==== Exercise data

/-- Settles O19: the host keeps the tables but for reset, and a command but for a `BUILD`. -/
theorem tablesPersist : Obligations.TablesPersist := by
  intro s t h
  rcases step_cases s with ⟨sn, i, hctl, hcore, hdec, e⟩ | ⟨sn, w, -, -, -, e⟩ | ⟨hhost, e⟩
  · rcases (exec_completes (e.symm.trans h)).sameTables_or_built with hsame | ⟨rfl, hidle, hcode⟩
    · exact .inl (by simpa [SameTables] using hsame)
    · exact .inr (.inl ⟨hcore, sn, hctl, eq_encode_of_decodeCmd hdec, hidle, hcode⟩)
  · cases e.symm.trans h
    exact .inl (sameTables_popTurn s)
  · cases e.symm.trans h
    by_cases hreset : s.host.head? = some .reset
    · exact .inr (.inr ⟨hhost, hreset⟩)
    · refine .inl (hostStep_keeps (sameTables_hostKeeps s) (sameTables_popTurn s) (fun hr => ?_))
      exact absurd (by simpa using hr) hreset

end Sys2Proof.Machine
end

section
/-! The equations of the commands, one for each way through their checks (R131, R171, R192). -/

namespace Sys2Proof.Machine

theorem execBuild_of_length {s : State} (h : s.cfg.nMax < s.nIn) :
    execBuild s = .next (s.complete .length 0) := by
  rw [execBuild, if_pos h, State.raise]

theorem execBuild_of_unwritten {s : State} {j : Nat} (hle : s.nIn ≤ s.cfg.nMax)
    (h : written s.symOperand 0 = .error j) : execBuild s = .fault (.unwrittenSym j) := by
  rw [execBuild, if_neg hle.not_gt, h]

theorem execBuild_of_written {s : State} {xs : List Symbol} (hle : s.nIn ≤ s.cfg.nMax)
    (h : written s.symOperand 0 = .ok xs) : execBuild s = .next (buildResult s xs) := by
  obtain ⟨hlen, hholds⟩ := holds_of_written h
  exact execBuild_of_holds hlen.symm hle hholds

theorem execEncode_of_not_built {s : State} (hb : s.built = false) :
    execEncode s = .next (s.complete .notBuilt 0) := by
  rw [execEncode, if_pos (by simp [hb]), State.raise]

theorem execEncode_of_length {s : State} (hb : s.built = true) (h : s.cfg.nMax < s.nIn) :
    execEncode s = .next (s.complete .length 0) := by
  rw [execEncode, if_neg (by simp [hb]), if_pos h, State.raise]

theorem execEncode_of_error {s : State} {f : Fault} (hb : s.built = true)
    (hle : s.nIn ≤ s.cfg.nMax) (h : encodeLoop s.cfg.bMax s.ct s.symOperand 0 0 = .error f) :
    execEncode s = .fault f := by
  rw [execEncode, if_neg (by simp [hb]), if_neg hle.not_gt, h]

theorem execEncode_of_ok {s : State} {r : Encoded} (hb : s.built = true)
    (hle : s.nIn ≤ s.cfg.nMax) (h : encodeLoop s.cfg.bMax s.ct s.symOperand 0 0 = .ok r) :
    execEncode s = .next ((storeEncoded r.bits s).complete r.code r.info) := by
  rw [execEncode, if_neg (by simp [hb]), if_neg hle.not_gt, h]

theorem execDecode_of_not_built {s : State} (hb : s.built = false) :
    execDecode s = .next (s.complete .notBuilt 0) := by
  rw [execDecode, if_pos (by simp [hb]), State.raise]
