-- ==== Sys2Proof/Syntax.lean ====
section
/-! DEFINITION. The instruction set: the 23 commands of 30_encoding.md R92, one constructor per row of the opcode table. -/

namespace Sys2Proof

/-- A command (30_encoding.md R90, R92). The fields of the two CONFIG commands are the values of the word's fields, so the
values that the command refuses (LEVEL 10 to 14, STRATEGY 3) are instructions too (R94). -/
inductive Instr where
  /-- C.CONFIG level, strategy, nohdr (43_compressor.md R240). -/
  | cConfig (level strategy : Nat) (nohdr : Bool)
  /-- C.SET_INPUT (R241). -/
  | cSetInput
  /-- C.SET_DICT (R242). -/
  | cSetDict
  /-- C.DEFLATE (R243). -/
  | cDeflate
  /-- C.FLUSH (R250). -/
  | cFlush
  /-- C.FINISH (R251). -/
  | cFinish
  /-- C.RESET (R248). -/
  | cReset
  /-- C.IS_FINISHED (R253). -/
  | cIsFinished
  /-- C.IS_NEEDING_INPUT (R254). -/
  | cIsNeedingInput
  /-- C.ADLER (R252). -/
  | cAdler
  /-- C.TOTAL_IN (R255). -/
  | cTotalIn
  /-- C.TOTAL_OUT (R256). -/
  | cTotalOut
  /-- D.CONFIG nohdr (44_decompressor.md R280). -/
  | dConfig (nohdr : Bool)
  /-- D.SET_INPUT (R281). -/
  | dSetInput
  /-- D.SET_DICT (R282). -/
  | dSetDict
  /-- D.INFLATE (R284). -/
  | dInflate
  /-- D.RESET (R299). -/
  | dReset
  /-- D.IS_FINISHED (R303). -/
  | dIsFinished
  /-- D.IS_NEEDING_INPUT (R304). -/
  | dIsNeedingInput
  /-- D.ADLER (R300). -/
  | dAdler
  /-- D.TOTAL_IN (R301). -/
  | dTotalIn
  /-- D.TOTAL_OUT (R302). -/
  | dTotalOut
  /-- D.IS_NEEDING_DICT (R305). -/
  | dIsNeedingDict
  deriving DecidableEq, Repr

end Sys2Proof
end

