-- ==== Sys2Proof/Machine/Decompressor.lean ====
section
/-! DEFINITION. The decompressor commands D.* (44_decompressor.md). -/

namespace Sys2Proof.Machine

/-! ## Reset (R299) -/

/-- DUReset() (R299). What it does not write keeps its value, which no rule reads before it is written (70_reset_and_hazards.md R396). -/
def DU.reset (d : DU) : DU :=
  { d.clearFault with
    mode := if d.nohdr then .blocks else .header
    last := false, needed := 0, readAdler := 0, adler := 1
    ulen := 0, rlen := 0, rdist := 0, totalOut := 0, bound := 0
    inPtr := 0, inEnd := 0, res := 0, cnt := 0
    wend := 0, filled := 0, hist := 0 }

/-! ## Dictionary (R282) -/

/-- A dictionary taken as history: its last 65536 bytes (R282). -/
def DU.loadDict (d : DU) (bytes : List Byte) : DU :=
  { (bytes.drop (bytes.length - DWIN)).foldl (fun d b => d.putHistory b.toNat) { d with adler := 1 } with mode := .blocks }

/-! ## The loop of D.INFLATE (R284) -/

/-- One decode step during a transfer. -/
def Xfer.step (x : Xfer DU) : Run (Xfer DU) Bool := (x.unit.step x.mem).within fun d => { x with unit := d }

/-- Output is delivered in every mode but CHK (R284). -/
def Xfer.deliver (x : Xfer DU) : Xfer DU := if x.unit.mode = .chk then x else x.copyOut

/-- The loop of D.INFLATE, for room n > 0 (R284). Its fuel is more than the passes that the bits and the room allow (log 8). -/
def inflateLoop : Nat → Xfer DU → Run (Xfer DU) Unit
  | 0, _ => .stuck
  | fuel + 1, x =>
    let y := x.deliver
    if x.unit.mode ≠ .chk ∧ y.left = 0 then .done () y
    else
      y.step.bind fun more x =>
        if more || (0 < x.unit.filled && x.unit.mode != .chk) then inflateLoop fuel x else .done () x

/-- D.INFLATE after its checks (R284). -/
def inflateRun (x : Xfer DU) : Run (Xfer DU) Unit :=
  if x.left = 0 then if x.unit.isFinished then .done () x else x.step.bind fun _ x => .done () x
  else inflateLoop (8 * x.unit.avail + 8 * x.left + 16) x

/-! ## Commands -/

/-- The checks that the DU's buffer commands share (60_exceptions.md R365, steps 2 and 3). -/
def State.duBufferChecks (s : State) : List (Bool × Err) := [(s.bufferWraps, .rangeAddress), (s.du.fault.isSome, .aborted)]

/-- The end of a command of the DU: the first failed check as an error response, else the command's effect. -/
def State.guardDU (s : State) (checks : List (Bool × Err)) (effect : Host.Outcome State Fault Refusal) :
    Host.Outcome State Fault Refusal :=
  match firstErr checks with
  | some e => .next (s.raise .du e 0)
  | none => effect

/-- The end of a command that transfers output from the DU (60_exceptions.md R360, R361). -/
def State.endDU (s : State) : Run (Xfer DU) Unit → Host.Outcome State Fault Refusal
  | .done _ x => .next ({ s with du := x.unit, mem := x.mem }.succeed (BitVec.ofNat 64 (x.dest - s.argAddr)))
  | .raise e x => .next ({ s with du := x.unit, mem := x.mem }.raise .du e (x.dest - s.argAddr))
  | .stuck => .fault .runaway

/-- D.CONFIG (R280). -/
def execDConfig (nohdr : Bool) (s : State) : Host.Outcome State Fault Refusal :=
  .next ({ s with du := { s.du with nohdr := nohdr }.reset }.succeed 0)

/-- D.SET_INPUT (R281). -/
def execDSetInput (s : State) : Host.Outcome State Fault Refusal :=
  s.guardDU (s.duBufferChecks ++ [(!s.du.needsInput, .inputPending)])
    (.next
      ({ s with
          du := { s.du with
            inPtr := s.argAddr, inEnd := s.argAddr + s.argLen
            bound := s.du.bound + BitVec.ofNat 64 s.argLen } }.succeed 0))

/-- D.SET_DICT (R282). -/
def execDSetDict (s : State) : Host.Outcome State Fault Refusal :=
  s.guardDU (s.duBufferChecks ++ [(!s.du.needsDict, .dictNotNeeded)])
    (if adler32 s.bufferBytes 1 = s.du.readAdler then .next ({ s with du := s.du.loadDict s.bufferBytes }.succeed 0)
     else .next (s.raise .du .dictChecksum 0))

/-- D.INFLATE (R284). -/
def execDInflate (s : State) : Host.Outcome State Fault Refusal :=
  s.guardDU
    (s.duBufferChecks ++ [(buffersMeet s.argAddr s.argLen s.du.inPtr s.du.inEnd, .outputOverlapsInput)])
    (s.endDU (inflateRun { unit := s.du, mem := s.mem, dest := s.argAddr, left := s.argLen }))

/-- D.RESET (R299). -/
def execDReset (s : State) : Host.Outcome State Fault Refusal := .next ({ s with du := s.du.reset }.succeed 0)

/-- D.IS_FINISHED (R303). -/
def execDIsFinished (s : State) : Host.Outcome State Fault Refusal := .next (s.succeed (flagResult s.du.isFinished))

/-- D.IS_NEEDING_INPUT (R304). -/
def execDIsNeedingInput (s : State) : Host.Outcome State Fault Refusal := .next (s.succeed (flagResult s.du.needsInput))

/-- D.ADLER (R300). -/
def execDAdler (s : State) : Host.Outcome State Fault Refusal := .next (s.succeed (wordResult s.du.adlerValue))

/-- D.TOTAL_IN (R301). -/
def execDTotalIn (s : State) : Host.Outcome State Fault Refusal := .next (s.succeed s.du.totalIn)

/-- D.TOTAL_OUT (R302). -/
def execDTotalOut (s : State) : Host.Outcome State Fault Refusal := .next (s.succeed s.du.totalOut)

/-- D.IS_NEEDING_DICT (R305). -/
def execDIsNeedingDict (s : State) : Host.Outcome State Fault Refusal := .next (s.succeed (flagResult s.du.needsDict))

end Sys2Proof.Machine
end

========

**Task requirements**
Sift through the material above and copy each line that holds "endDU".

**Response box**
def State.endDU (s : State) : Run (Xfer DU) Unit → Host.Outcome State Fault Refusal
    (s.endDU (inflateRun { unit := s.du, mem := s.mem, dest := s.argAddr, left := s.argLen }))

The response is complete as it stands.